[Stored data entries]
◇ ◇ ◇ ◇ ◇ ◇ ◇

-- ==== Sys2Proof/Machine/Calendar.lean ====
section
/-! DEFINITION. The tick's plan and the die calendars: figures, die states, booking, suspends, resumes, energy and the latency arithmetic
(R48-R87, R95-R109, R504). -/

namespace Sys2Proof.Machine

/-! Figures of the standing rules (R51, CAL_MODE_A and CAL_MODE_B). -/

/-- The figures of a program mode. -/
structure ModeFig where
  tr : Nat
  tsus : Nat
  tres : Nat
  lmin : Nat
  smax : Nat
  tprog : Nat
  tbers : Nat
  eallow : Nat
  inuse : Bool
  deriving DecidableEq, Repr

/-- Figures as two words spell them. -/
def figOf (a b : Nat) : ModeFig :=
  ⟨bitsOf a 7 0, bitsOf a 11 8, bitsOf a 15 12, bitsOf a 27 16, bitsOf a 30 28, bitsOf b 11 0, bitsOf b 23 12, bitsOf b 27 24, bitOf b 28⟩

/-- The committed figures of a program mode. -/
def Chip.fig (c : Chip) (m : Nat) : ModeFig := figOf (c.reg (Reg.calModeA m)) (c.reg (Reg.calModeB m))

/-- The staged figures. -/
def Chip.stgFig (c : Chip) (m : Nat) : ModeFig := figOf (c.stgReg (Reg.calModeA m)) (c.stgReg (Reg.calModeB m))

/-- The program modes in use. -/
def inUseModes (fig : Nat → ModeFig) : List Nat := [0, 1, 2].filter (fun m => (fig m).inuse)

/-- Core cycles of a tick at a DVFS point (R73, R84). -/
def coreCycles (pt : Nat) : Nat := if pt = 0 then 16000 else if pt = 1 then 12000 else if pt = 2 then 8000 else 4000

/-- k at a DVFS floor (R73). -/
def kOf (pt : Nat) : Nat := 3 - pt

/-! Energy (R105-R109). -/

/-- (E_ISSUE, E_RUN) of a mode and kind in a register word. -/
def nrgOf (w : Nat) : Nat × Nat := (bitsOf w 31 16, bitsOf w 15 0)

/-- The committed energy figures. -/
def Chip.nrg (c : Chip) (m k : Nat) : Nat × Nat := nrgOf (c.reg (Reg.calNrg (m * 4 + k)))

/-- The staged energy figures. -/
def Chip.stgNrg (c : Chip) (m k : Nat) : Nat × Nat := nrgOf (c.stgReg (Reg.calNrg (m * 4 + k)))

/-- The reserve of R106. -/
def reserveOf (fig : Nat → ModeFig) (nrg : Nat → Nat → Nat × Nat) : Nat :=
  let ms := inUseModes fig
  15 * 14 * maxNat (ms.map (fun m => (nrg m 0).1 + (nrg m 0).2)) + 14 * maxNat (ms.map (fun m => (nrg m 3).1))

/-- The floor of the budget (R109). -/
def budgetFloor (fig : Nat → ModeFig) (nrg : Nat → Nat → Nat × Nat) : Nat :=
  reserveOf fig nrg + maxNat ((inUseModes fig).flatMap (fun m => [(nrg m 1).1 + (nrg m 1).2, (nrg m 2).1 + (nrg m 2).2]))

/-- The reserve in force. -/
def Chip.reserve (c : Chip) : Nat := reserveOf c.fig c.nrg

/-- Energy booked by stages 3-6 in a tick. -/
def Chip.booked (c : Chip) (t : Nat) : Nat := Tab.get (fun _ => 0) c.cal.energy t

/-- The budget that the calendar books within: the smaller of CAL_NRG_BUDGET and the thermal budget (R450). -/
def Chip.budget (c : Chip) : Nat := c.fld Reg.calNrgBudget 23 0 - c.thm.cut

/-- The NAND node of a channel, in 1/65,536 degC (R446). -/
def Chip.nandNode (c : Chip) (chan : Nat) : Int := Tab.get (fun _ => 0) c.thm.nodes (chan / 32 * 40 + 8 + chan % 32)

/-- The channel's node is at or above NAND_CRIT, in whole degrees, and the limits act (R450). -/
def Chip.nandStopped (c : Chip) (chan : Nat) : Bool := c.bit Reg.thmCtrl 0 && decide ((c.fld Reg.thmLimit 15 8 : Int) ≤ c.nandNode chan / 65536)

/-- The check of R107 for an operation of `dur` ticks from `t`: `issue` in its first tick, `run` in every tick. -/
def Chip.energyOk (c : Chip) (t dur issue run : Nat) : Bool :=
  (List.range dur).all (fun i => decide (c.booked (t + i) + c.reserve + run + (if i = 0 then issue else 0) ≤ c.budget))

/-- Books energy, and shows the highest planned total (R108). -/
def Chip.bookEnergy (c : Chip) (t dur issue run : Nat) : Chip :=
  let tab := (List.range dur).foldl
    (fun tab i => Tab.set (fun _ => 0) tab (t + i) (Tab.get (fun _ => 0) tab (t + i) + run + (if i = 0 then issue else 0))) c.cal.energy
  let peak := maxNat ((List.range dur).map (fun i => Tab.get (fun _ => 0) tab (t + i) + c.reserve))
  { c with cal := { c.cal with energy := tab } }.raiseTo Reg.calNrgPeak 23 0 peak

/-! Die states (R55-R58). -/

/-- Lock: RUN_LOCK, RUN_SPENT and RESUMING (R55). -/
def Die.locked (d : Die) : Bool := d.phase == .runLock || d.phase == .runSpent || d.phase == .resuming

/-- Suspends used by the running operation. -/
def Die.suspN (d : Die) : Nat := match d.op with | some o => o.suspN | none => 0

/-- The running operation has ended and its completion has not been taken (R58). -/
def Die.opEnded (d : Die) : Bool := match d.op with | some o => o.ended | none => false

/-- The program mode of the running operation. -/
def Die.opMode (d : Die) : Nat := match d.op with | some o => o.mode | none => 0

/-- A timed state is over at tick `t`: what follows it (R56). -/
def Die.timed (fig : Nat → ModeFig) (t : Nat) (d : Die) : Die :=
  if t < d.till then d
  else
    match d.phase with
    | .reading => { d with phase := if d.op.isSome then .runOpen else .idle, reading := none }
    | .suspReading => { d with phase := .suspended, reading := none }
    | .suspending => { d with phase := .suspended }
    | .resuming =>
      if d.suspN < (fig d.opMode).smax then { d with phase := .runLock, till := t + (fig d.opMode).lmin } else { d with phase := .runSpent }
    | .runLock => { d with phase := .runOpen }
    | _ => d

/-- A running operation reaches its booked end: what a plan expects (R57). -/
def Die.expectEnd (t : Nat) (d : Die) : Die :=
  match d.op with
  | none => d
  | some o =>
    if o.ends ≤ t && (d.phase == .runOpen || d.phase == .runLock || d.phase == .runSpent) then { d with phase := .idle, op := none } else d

◇ ◇ ◇ ◇ ◇ ◇ ◇

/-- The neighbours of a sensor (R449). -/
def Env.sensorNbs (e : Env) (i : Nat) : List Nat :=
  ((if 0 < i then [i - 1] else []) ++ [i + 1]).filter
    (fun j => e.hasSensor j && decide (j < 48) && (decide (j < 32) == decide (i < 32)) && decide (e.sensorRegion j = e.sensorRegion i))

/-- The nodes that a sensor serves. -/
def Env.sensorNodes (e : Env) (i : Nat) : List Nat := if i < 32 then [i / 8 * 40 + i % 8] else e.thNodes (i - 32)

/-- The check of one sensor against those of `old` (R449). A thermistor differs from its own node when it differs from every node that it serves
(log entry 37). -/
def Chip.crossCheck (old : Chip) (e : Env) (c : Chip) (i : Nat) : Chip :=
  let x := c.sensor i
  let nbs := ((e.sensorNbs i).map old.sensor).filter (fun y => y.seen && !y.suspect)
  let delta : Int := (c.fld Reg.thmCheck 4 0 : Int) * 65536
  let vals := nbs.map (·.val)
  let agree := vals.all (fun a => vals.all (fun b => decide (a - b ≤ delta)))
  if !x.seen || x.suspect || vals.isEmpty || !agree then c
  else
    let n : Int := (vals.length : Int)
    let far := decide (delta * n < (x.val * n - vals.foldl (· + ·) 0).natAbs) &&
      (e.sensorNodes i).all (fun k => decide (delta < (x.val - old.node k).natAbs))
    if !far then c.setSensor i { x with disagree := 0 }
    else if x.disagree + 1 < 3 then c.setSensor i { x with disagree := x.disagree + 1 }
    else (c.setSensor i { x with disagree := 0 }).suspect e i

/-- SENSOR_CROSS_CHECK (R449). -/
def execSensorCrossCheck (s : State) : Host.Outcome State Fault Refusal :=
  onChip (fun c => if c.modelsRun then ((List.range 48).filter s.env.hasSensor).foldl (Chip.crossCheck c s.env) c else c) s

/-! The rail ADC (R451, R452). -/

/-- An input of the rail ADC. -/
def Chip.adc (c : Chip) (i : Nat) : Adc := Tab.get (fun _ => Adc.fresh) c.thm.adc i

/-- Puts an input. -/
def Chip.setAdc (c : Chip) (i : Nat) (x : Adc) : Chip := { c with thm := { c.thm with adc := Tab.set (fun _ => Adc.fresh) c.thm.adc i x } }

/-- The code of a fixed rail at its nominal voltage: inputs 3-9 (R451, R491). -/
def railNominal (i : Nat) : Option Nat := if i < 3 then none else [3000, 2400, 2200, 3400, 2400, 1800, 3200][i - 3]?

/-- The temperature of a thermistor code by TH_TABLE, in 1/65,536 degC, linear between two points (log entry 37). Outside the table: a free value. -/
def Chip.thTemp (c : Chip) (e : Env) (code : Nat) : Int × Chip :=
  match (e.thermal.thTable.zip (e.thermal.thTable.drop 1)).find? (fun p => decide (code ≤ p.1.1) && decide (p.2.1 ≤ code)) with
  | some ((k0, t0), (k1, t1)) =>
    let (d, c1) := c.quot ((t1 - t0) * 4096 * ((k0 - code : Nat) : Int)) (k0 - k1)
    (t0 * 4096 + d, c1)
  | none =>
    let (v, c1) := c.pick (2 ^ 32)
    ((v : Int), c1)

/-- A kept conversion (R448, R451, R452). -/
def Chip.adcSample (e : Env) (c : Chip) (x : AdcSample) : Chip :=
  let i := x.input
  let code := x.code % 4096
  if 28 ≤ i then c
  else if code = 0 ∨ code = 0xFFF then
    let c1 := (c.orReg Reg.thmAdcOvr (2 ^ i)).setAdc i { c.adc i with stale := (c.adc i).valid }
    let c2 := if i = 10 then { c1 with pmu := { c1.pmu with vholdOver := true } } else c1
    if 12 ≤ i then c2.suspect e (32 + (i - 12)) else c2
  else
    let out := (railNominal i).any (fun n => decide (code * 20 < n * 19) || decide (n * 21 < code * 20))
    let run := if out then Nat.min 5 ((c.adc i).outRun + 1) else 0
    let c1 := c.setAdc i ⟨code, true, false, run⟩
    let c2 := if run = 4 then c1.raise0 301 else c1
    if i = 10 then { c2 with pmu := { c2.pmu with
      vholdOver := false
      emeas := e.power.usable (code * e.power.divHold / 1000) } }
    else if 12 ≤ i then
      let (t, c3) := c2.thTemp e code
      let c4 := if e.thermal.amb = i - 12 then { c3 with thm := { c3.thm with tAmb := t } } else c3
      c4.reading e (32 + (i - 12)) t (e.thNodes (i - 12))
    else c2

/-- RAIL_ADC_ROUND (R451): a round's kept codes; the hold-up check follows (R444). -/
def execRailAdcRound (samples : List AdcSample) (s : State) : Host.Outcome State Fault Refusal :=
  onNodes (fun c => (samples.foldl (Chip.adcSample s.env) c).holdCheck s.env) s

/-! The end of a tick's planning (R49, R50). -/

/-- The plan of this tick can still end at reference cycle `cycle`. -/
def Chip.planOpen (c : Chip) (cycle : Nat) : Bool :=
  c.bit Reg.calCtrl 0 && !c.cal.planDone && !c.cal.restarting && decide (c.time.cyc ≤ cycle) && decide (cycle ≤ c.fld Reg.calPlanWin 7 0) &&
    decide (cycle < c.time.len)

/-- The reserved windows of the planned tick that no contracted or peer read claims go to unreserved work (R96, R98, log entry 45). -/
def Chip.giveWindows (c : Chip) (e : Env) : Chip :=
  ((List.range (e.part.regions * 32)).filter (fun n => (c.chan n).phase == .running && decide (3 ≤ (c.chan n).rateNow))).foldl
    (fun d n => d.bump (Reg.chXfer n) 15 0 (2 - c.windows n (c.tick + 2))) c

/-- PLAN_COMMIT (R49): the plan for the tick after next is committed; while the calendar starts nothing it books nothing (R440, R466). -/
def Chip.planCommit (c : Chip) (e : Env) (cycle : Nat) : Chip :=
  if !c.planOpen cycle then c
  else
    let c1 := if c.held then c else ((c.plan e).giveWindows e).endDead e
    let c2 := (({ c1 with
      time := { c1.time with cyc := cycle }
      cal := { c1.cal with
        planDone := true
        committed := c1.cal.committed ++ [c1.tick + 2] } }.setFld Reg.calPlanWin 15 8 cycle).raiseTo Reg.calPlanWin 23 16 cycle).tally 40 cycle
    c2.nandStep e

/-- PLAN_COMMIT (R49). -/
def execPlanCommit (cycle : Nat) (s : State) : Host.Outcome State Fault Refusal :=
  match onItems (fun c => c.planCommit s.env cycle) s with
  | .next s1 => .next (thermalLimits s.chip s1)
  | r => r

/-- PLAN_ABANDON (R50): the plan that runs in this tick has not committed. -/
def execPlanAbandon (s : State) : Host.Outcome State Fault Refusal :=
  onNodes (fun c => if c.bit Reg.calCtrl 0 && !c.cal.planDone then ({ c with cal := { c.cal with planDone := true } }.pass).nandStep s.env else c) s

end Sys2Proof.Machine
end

◇ ◇ ◇ ◇ ◇ ◇ ◇

* AIM OF THE EXERCISE *
Return a copy of every line in the records that includes the string "setAdc".

* OUTPUT FOR THIS TASK *
def Chip.setAdc (c : Chip) (i : Nat) (x : Adc) : Chip := { c with thm := { c.thm with adc := Tab.set (fun _ => Adc.fresh) c.thm.adc i x } }
    let c1 := (c.orReg Reg.thmAdcOvr (2 ^ i)).setAdc i { c.adc i with stale := (c.adc i).valid }
    let c1 := c.setAdc i ⟨code, true, false, run⟩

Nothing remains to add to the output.